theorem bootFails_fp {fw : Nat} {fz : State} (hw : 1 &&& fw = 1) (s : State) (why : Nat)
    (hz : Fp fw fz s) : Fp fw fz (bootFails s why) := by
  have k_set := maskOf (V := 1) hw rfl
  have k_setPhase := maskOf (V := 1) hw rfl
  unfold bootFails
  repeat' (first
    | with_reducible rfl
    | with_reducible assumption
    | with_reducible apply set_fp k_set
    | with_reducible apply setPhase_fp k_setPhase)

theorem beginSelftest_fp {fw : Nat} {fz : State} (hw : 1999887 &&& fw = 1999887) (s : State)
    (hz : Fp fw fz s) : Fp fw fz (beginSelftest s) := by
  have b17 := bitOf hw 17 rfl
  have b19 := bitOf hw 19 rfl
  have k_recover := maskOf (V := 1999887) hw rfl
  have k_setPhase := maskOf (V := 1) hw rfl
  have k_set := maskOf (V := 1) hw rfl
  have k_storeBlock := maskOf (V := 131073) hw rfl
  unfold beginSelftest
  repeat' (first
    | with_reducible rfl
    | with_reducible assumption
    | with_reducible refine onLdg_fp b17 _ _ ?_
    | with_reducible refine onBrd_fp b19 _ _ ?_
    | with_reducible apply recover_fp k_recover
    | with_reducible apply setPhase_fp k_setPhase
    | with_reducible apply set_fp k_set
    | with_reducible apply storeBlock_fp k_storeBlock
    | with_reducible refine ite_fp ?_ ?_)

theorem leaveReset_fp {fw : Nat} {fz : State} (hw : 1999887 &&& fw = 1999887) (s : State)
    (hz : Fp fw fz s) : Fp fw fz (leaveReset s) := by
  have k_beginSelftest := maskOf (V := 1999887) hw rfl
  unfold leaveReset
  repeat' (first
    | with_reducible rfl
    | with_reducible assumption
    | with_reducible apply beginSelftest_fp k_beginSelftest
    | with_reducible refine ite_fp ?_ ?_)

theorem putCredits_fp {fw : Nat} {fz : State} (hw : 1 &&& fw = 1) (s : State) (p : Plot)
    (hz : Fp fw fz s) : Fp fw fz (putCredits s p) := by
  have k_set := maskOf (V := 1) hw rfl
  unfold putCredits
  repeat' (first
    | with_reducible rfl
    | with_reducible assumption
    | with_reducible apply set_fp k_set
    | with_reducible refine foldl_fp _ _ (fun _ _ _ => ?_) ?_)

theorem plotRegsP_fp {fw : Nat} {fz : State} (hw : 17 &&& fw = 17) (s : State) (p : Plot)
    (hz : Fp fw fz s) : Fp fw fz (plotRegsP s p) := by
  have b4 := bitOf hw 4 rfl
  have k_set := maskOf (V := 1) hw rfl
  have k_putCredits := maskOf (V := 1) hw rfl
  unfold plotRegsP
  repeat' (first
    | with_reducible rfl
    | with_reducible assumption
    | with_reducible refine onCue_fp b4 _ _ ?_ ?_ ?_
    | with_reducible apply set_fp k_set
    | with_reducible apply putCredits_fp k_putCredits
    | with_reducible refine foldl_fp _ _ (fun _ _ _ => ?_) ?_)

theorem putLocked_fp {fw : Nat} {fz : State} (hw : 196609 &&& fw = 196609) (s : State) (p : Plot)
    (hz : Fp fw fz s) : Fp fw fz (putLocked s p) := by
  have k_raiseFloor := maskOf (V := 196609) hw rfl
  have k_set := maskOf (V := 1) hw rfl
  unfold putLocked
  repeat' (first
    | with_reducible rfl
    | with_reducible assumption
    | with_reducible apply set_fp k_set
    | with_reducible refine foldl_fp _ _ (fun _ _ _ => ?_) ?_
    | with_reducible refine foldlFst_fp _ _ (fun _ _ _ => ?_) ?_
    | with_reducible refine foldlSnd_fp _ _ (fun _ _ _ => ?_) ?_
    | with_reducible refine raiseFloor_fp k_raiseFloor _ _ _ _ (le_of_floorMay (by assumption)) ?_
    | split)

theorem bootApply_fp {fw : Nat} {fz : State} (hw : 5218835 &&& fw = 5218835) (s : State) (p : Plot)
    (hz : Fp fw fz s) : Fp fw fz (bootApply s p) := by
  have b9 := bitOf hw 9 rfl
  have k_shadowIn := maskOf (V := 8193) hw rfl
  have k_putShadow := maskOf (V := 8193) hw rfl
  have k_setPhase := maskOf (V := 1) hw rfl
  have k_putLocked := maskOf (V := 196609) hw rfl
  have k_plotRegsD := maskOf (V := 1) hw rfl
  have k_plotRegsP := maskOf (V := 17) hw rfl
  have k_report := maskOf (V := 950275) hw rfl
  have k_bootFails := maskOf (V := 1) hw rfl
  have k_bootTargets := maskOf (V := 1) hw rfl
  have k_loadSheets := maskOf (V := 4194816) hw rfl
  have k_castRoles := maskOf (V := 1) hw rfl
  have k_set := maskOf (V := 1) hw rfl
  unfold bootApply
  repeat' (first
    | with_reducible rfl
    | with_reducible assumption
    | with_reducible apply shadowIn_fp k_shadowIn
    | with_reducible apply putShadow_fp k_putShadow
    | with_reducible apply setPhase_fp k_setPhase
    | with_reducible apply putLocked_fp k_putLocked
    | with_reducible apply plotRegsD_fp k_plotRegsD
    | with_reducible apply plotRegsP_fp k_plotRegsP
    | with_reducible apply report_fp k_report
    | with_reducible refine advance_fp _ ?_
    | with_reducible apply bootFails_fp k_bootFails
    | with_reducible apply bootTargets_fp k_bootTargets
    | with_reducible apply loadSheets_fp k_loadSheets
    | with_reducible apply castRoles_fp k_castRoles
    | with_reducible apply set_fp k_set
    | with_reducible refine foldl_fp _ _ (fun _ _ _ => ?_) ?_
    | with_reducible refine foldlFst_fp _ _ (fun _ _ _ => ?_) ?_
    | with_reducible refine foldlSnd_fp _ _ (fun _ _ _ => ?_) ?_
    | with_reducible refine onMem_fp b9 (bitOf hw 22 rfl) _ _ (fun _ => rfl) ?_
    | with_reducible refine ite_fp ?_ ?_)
========================================
• What to work on
Look through the entries above and list every line containing "State".

• Written answer
theorem bootFails_fp {fw : Nat} {fz : State} (hw : 1 &&& fw = 1) (s : State) (why : Nat)
theorem beginSelftest_fp {fw : Nat} {fz : State} (hw : 1999887 &&& fw = 1999887) (s : State)
theorem leaveReset_fp {fw : Nat} {fz : State} (hw : 1999887 &&& fw = 1999887) (s : State)
theorem putCredits_fp {fw : Nat} {fz : State} (hw : 1 &&& fw = 1) (s : State) (p : Plot)
theorem plotRegsP_fp {fw : Nat} {fz : State} (hw : 17 &&& fw = 17) (s : State) (p : Plot)
theorem putLocked_fp {fw : Nat} {fz : State} (hw : 196609 &&& fw = 196609) (s : State) (p : Plot)
theorem bootApply_fp {fw : Nat} {fz : State} (hw : 5218835 &&& fw = 5218835) (s : State) (p : Plot)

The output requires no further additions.